[Saved data entries]
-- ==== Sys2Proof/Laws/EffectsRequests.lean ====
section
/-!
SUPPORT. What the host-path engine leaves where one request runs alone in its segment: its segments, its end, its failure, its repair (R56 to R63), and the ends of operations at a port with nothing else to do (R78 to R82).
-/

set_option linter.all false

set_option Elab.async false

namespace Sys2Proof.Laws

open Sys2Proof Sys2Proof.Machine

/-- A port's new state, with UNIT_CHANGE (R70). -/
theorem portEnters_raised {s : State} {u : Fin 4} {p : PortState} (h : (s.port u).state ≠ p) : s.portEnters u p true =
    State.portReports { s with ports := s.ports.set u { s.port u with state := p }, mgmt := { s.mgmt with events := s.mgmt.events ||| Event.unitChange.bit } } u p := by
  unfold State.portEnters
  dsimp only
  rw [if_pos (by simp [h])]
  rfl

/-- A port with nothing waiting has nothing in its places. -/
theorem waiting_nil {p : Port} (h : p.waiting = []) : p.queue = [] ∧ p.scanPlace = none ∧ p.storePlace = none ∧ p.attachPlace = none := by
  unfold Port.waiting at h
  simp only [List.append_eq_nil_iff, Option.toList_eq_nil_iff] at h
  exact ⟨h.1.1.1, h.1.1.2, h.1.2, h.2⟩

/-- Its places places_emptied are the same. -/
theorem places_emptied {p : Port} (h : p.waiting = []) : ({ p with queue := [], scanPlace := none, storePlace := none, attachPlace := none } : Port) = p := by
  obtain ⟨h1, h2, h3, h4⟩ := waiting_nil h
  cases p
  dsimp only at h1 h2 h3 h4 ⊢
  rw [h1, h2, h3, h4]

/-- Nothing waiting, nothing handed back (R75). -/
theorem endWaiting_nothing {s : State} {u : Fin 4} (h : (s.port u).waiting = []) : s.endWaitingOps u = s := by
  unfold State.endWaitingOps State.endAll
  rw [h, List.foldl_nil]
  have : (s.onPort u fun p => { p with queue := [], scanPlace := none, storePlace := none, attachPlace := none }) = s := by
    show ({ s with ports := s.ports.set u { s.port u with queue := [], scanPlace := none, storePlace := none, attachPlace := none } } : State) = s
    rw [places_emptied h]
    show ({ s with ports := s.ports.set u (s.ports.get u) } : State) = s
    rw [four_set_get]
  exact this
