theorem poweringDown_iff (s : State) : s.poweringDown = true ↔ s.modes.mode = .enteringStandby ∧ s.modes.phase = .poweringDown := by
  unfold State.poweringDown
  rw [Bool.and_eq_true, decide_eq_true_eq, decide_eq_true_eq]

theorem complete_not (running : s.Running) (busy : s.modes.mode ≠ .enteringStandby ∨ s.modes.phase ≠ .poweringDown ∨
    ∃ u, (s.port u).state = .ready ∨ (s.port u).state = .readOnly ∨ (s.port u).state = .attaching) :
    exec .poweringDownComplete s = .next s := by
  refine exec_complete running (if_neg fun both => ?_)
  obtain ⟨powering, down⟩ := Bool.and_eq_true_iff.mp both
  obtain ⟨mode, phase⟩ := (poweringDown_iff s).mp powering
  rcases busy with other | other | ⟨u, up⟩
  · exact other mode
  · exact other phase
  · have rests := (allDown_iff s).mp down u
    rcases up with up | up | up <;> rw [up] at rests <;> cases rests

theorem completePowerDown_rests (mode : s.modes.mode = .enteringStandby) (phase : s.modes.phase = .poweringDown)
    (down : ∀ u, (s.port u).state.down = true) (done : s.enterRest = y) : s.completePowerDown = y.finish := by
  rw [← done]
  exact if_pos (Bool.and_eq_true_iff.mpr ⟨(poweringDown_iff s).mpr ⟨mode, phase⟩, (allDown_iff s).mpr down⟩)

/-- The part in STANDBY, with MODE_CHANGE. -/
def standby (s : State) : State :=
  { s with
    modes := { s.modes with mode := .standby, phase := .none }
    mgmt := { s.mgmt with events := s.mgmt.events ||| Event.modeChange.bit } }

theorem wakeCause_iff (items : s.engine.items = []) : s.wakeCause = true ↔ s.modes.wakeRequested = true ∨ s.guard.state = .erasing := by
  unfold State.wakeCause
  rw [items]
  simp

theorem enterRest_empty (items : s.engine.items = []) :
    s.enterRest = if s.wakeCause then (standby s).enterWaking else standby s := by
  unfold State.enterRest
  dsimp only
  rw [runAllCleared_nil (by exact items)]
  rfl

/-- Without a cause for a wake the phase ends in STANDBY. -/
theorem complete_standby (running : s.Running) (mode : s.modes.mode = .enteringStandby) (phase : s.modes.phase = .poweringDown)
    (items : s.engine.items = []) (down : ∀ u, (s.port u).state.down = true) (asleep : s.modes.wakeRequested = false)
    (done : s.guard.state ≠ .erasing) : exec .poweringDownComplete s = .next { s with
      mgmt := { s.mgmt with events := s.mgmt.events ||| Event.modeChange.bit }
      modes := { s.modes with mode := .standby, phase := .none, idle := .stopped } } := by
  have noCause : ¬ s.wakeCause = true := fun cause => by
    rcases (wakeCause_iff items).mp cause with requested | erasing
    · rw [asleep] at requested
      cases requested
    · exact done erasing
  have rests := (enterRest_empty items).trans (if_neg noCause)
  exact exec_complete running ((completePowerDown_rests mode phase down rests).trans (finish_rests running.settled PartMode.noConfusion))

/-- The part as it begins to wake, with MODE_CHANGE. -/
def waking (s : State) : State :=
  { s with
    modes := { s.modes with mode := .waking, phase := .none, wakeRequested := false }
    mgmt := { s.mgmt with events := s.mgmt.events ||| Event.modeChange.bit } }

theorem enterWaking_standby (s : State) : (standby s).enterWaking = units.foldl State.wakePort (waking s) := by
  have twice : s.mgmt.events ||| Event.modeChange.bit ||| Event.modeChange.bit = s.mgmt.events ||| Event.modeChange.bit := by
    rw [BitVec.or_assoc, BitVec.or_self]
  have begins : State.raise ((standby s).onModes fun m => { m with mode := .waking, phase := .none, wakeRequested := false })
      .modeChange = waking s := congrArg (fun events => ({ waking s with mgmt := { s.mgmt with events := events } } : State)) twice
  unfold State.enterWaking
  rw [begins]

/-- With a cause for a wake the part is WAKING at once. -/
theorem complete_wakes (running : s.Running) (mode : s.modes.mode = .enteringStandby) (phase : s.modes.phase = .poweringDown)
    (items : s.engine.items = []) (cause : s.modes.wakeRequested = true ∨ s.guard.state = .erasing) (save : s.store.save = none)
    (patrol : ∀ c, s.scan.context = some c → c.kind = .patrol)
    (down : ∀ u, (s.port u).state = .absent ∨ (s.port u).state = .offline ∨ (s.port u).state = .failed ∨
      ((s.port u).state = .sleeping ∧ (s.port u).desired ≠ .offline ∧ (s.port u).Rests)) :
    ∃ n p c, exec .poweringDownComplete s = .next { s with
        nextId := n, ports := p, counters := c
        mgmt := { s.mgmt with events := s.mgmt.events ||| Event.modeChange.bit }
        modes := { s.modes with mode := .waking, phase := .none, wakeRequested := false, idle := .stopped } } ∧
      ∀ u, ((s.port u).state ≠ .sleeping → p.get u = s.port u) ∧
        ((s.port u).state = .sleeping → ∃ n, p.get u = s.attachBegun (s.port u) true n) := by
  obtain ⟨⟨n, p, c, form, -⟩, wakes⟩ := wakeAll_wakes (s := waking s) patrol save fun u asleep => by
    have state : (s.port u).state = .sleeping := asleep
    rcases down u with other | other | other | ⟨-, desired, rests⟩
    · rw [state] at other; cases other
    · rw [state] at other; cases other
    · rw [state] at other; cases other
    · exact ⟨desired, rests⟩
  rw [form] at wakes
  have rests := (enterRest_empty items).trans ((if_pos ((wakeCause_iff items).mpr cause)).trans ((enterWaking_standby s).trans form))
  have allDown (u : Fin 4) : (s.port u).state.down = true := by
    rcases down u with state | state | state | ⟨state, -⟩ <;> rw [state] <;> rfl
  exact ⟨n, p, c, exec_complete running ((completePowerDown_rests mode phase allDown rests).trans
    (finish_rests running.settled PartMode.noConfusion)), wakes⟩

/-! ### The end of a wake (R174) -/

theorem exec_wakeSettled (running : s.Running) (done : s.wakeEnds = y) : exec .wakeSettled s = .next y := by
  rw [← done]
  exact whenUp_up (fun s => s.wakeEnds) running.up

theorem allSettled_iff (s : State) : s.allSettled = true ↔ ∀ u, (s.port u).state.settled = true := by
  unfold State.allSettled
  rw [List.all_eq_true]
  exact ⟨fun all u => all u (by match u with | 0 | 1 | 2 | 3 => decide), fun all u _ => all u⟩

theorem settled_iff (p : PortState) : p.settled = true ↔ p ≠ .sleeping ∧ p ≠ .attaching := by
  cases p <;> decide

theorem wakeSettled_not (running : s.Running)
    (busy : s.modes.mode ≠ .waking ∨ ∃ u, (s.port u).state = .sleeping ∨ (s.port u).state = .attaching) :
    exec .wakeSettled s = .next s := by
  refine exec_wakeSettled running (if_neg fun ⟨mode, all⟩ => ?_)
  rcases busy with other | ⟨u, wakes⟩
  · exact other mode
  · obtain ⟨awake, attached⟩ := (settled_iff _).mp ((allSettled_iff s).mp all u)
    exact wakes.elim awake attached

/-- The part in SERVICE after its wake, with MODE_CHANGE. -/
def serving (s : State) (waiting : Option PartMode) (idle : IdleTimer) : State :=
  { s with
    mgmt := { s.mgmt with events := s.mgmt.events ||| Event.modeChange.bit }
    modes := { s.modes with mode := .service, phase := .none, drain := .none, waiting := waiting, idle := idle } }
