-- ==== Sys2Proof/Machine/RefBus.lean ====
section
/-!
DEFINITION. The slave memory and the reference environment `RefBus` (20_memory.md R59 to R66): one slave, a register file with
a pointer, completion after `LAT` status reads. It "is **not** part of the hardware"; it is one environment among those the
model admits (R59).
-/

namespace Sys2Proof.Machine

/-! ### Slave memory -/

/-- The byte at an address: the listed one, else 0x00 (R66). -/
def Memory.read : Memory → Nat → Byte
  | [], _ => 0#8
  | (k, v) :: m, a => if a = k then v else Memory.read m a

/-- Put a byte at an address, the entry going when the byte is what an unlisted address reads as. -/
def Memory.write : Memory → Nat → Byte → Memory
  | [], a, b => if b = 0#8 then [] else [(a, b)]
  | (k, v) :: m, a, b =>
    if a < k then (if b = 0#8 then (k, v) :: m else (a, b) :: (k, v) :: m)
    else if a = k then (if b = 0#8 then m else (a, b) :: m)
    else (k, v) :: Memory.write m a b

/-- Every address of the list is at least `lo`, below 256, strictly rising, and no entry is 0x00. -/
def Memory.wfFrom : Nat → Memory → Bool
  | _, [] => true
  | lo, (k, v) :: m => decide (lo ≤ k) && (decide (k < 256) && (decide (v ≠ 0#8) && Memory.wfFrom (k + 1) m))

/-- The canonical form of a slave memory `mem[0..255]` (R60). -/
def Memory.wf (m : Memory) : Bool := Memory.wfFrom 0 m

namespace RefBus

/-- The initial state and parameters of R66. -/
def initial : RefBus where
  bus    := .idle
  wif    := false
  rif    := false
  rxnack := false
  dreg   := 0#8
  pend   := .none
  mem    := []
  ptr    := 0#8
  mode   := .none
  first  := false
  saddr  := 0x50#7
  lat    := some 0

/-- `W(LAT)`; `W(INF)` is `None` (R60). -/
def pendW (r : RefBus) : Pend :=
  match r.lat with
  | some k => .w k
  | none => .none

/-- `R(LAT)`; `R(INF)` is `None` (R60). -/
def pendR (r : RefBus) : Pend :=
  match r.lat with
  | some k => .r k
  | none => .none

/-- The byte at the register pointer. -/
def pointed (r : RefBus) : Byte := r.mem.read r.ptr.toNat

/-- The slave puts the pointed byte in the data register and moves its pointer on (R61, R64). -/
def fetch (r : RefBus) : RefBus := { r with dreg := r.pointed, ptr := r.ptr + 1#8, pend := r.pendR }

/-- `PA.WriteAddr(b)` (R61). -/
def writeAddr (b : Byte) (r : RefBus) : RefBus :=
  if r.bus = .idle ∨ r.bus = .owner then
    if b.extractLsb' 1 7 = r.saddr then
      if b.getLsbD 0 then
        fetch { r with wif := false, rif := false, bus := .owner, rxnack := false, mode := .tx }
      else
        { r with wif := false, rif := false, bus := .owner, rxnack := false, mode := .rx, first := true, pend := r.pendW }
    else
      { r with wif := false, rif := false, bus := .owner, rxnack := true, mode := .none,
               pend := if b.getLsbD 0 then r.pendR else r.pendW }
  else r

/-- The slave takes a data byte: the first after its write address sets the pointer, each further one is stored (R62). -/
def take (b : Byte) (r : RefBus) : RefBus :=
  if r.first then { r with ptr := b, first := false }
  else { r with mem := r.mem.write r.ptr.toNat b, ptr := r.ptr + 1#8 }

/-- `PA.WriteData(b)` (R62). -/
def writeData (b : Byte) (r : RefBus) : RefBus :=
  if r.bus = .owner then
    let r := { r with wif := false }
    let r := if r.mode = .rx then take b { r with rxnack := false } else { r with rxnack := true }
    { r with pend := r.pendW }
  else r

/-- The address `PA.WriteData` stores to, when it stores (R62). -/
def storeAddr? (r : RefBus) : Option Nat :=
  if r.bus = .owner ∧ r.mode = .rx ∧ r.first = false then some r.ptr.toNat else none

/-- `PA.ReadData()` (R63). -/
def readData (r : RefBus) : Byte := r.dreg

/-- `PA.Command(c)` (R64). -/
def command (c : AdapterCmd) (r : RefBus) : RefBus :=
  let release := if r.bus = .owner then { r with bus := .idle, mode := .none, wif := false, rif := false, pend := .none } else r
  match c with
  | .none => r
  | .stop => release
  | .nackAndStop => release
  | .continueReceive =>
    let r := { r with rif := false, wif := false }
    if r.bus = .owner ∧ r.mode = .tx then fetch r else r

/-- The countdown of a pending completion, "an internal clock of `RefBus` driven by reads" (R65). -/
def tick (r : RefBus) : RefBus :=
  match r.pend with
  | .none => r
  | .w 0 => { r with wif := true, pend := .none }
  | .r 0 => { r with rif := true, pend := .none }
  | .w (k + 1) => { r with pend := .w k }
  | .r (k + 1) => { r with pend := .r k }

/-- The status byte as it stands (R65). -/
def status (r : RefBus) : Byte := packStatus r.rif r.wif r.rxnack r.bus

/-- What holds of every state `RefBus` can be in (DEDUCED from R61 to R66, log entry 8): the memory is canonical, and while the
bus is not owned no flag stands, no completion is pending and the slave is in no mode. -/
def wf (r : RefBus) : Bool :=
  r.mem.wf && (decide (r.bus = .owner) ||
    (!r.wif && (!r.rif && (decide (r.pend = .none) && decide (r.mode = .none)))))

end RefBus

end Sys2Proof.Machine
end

◆ Activity ◆
Copy the lines of the data above exactly as written, beginning with the line containing "cases requested" and ending with the line containing "at once. -/", and leave out all other lines.

◆ Your response ◆
      cases requested
    · exact done erasing
  have rests := (enterRest_empty items).trans (if_neg noCause)
  exact exec_complete running ((completePowerDown_rests mode phase down rests).trans (finish_rests running.settled PartMode.noConfusion))

/-- The part as it begins to wake, with MODE_CHANGE. -/
def waking (s : State) : State :=
  { s with
    modes := { s.modes with mode := .waking, phase := .none, wakeRequested := false }
    mgmt := { s.mgmt with events := s.mgmt.events ||| Event.modeChange.bit } }

theorem enterWaking_standby (s : State) : (standby s).enterWaking = units.foldl State.wakePort (waking s) := by
  have twice : s.mgmt.events ||| Event.modeChange.bit ||| Event.modeChange.bit = s.mgmt.events ||| Event.modeChange.bit := by
    rw [BitVec.or_assoc, BitVec.or_self]
  have begins : State.raise ((standby s).onModes fun m => { m with mode := .waking, phase := .none, wakeRequested := false })
      .modeChange = waking s := congrArg (fun events => ({ waking s with mgmt := { s.mgmt with events := events } } : State)) twice
  unfold State.enterWaking
  rw [begins]

/-- With a cause for a wake the part is WAKING at once. -/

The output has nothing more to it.